6. Combining selections using logic¶
In this part of the tutorial we’ll learn how to build more complex selections by joining separate parts together, and how to use various types of logic in the process.
Joining two selections together¶
So far we’ve only looked at selections with one condition based on a single variable, but we can combine these to create selections with multiple conditions.
We simply use the Python bitwise and operator &
to combine two parts into one selection:
>>> sweden = bookings["Destination"] == "29"
>>> at_least_2k = bookings["Cost"] >= 2000
>>> expensive_sweden = sweden & at_least_2k
>>> expensive_sweden.count()
632
This works just like the AND logic in a selection tree in the FastStats application: a record (in this case, a booking) must match both conditions to be selected.

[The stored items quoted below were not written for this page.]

/-- A lane stops with no unit to take it: its channel stops until the next reset, and the proxy seals the lane's segments, which are two
of a record that a takeover under way cut (R83, R332, R334). -/
def State.stopLane (s : State) (lane : Nat) : State :=
  let c := s.chanOf lane
  let both := s.gapRecs lane
  let s := (s.setGap lane none).passLead c lane
  let s := { s with cnv := { s.cnv with stopped := Tbl.set false s.cnv.stopped c true } }
  let s := (s.raise 60 0 c 0 0).stopChannel c 3
  let n := (s.acq.recs.filter fun r => r.ch == c).length
  match s.proxyOf (lane / 16) with
  | some u => (s.seqRequest u 7).bumpF (SEQ.UNIT_COUNTS.PROXY u) (n + both.length)
  | none => s.emptySegs c (s.slotOf lane)

/-- Of the lanes that wait for the resting unit, one detected in this cycle gives way to a lower one (R334). -/
def State.rivalOf (s : State) (lane : Nat) : Option Nat :=
  (s.gapLanes (lane / 16)).find? fun l => match s.gapOf l with
    | some t => t.at_ == s.now && decide (lane < l)
    | none => false

/-- A machine check of a bound unit (R82, R83, R330, R331, R334). -/
def State.boundCheck (s : State) (u cause : Nat) : State :=
  let lane := (s.sunit u).lane
  let g := u / 17
  let s := (s.stopUnit u).setF (SEQ.LANE_UNIT.VALID lane) 0
  let s := s.raise (224 + g) cause u 0 0
  let s := match s.stepOf g with
    | some st => if st.lane = lane ∧ st.switchAt = none then s.abortStep g else s
    | none => s
  if (s.restUnit g).isSome && (s.gapLanes g).isEmpty && (s.gapOf lane).isNone then s.openGap lane u
  else match s.rivalOf lane with
    | some l => (s.openGap lane u).stopLane l
    | none => s.stopLane lane

/-- A machine check of a resting unit: it enters its handler and is withdrawn; a lane that waits for it falls under R83 (R330, R333). -/
def State.restCheck (s : State) (u cause : Nat) : State :=
  let g := u / 17
  let was := s.bit (CNV.GROUP_STATUS.SPARE_UNIT g)
  let s := (((s.stopUnit u).withdrawUnit u).setF (CNV.GROUP_STATUS.SPARE_UNIT g) 0).raise (224 + g) cause u 0 0
  let s := match Tbl.get none s.bst.run g with
    | some b => if b.unit = some u then s.abandonBist g else s
    | none => s
  if was then (s.gapLanes g).foldl State.stopLane s else s

/-- A machine check of sequencer `u` with a cause (R330, R333). -/
def State.machineCheck (s : State) (u cause : Nat) : State :=
  let x := s.sunit u
  if x.st = 2 ∨ x.st = 3 then s
  else
    let s := s.noteCheck u cause
    let s := if cause = 2 then s.noteBadWord u else s
    if u = 68 then s.trainingCheck
    else if x.st = 1 then s.boundCheck u cause
    else s.restCheck u cause

/-! ### Microinstructions (R324 to R326, R328, R329) -/

/-- A boundary passes in a handler; the ninth of an interrupt handler, or the 33rd of a trap handler, is a machine check
HANDLER_LONG (R328, R329). -/
def State.countBoundary (s : State) (u : Nat) : State :=
  let x := s.sunit u
  if x.handler = 0 then s
  else
    let s := s.setUnit u { x with bounds := x.bounds + 1 }
    if (x.handler = 3 ∧ 9 ≤ x.bounds + 1) ∨ (x.handler = 2 ∧ 33 ≤ x.bounds + 1) then s.machineCheck u 6 else s

/-- Sequencer `u` goes on at `a`. -/
def State.goto (s : State) (u a : Nat) : State := (s.setUnit u { s.sunit u with pc := a }).countBoundary u

/-- Sequencer `u` goes on at `a + 1`, a machine check ADDR_RANGE at the end of the ROM or the patch RAM (R324). -/
def State.gotoNext (s : State) (u a : Nat) : State := if incFails a then s.machineCheck u 8 else s.goto u (a + 1)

In a similar way, you can use the bitwise or operator |
to combine selections using OR logic:
>>> student = people["Occupation"] == "4"
>>> under_21 = people["DOB"] >= date.today() - relativedelta(years=21)
>>> eligible_for_discount = student | under_21
>>> eligible_for_discount.count()
188364
Note
Be sure to use the &
and |
operators,
i.e. the ampersand and vertical bar symbols.
Using the and
or or
keywords will not work.
Returning to the example from the previous part, here’s how we can create a selection with values in a range bounded on both sides:
>>> born_in_1990 = (
... (people["DOB"] >= date(1990, 1, 1))
... & (people["DOB"] <= date(1990, 12, 31))
... )
Negating a clause¶
To exclude a selection from the final count,
you can use the bitwise not operator ~
to apply NOT logic to it:
>>> high_earners = people["Income"] == (f"{i:02}" for i in range(7, 12))
>>> low_mid_earners = ~high_earners
>>> low_mid_earners.count()
1149439
Of course, we could have made the same selection
by just selecting the low-mid income codes directly
or by swapping the ==
operator for !=
.
But the ~
is particularly useful to apply to a selection made of more than one part,
rather than trying to reverse the overall logic by changing the individual parts:
>>> eligible_for_discount = student | under_21
>>> pay_full_price = ~eligible_for_discount
>>> pay_full_price.count()
968189
Note
Be sure to use ~
operator,
i.e. the tilde symbol.
Using the not
keyword will not work.
Joining across different tables¶
The previous examples joined a pair of clauses from the same table, but you can also combine clauses from different tables:
>>> high_earners = people["Income"] == (f"{i:02}" for i in range(7, 12)) # people selection
>>> at_least_2k = bookings["Cost"] >= 2000 # bookings selection
>>> high_affordability = high_earners | at_least_2k # will resolve to people
>>> high_affordability.count()
56096
>>> high_affordability.table_name
'People'
When combining clauses from different tables
the resolve table of the resulting selection is determined by the left-most part.
In this example, that’s the high_earners
selection,
which is on the People table.
py-apteco automatically adapts other parts of the selection to match this, by inserting the required table changes using the ANY or THE operations familiar from FastStats selection trees. So the selection in this example comprises 56,096 people who:
either have income of £60k+
or have made ANY booking costing at least £2k
Although the automatic table changes are often what we want, we are also able to manually change the resolve table of a selection, which we’ll learn about in the next part.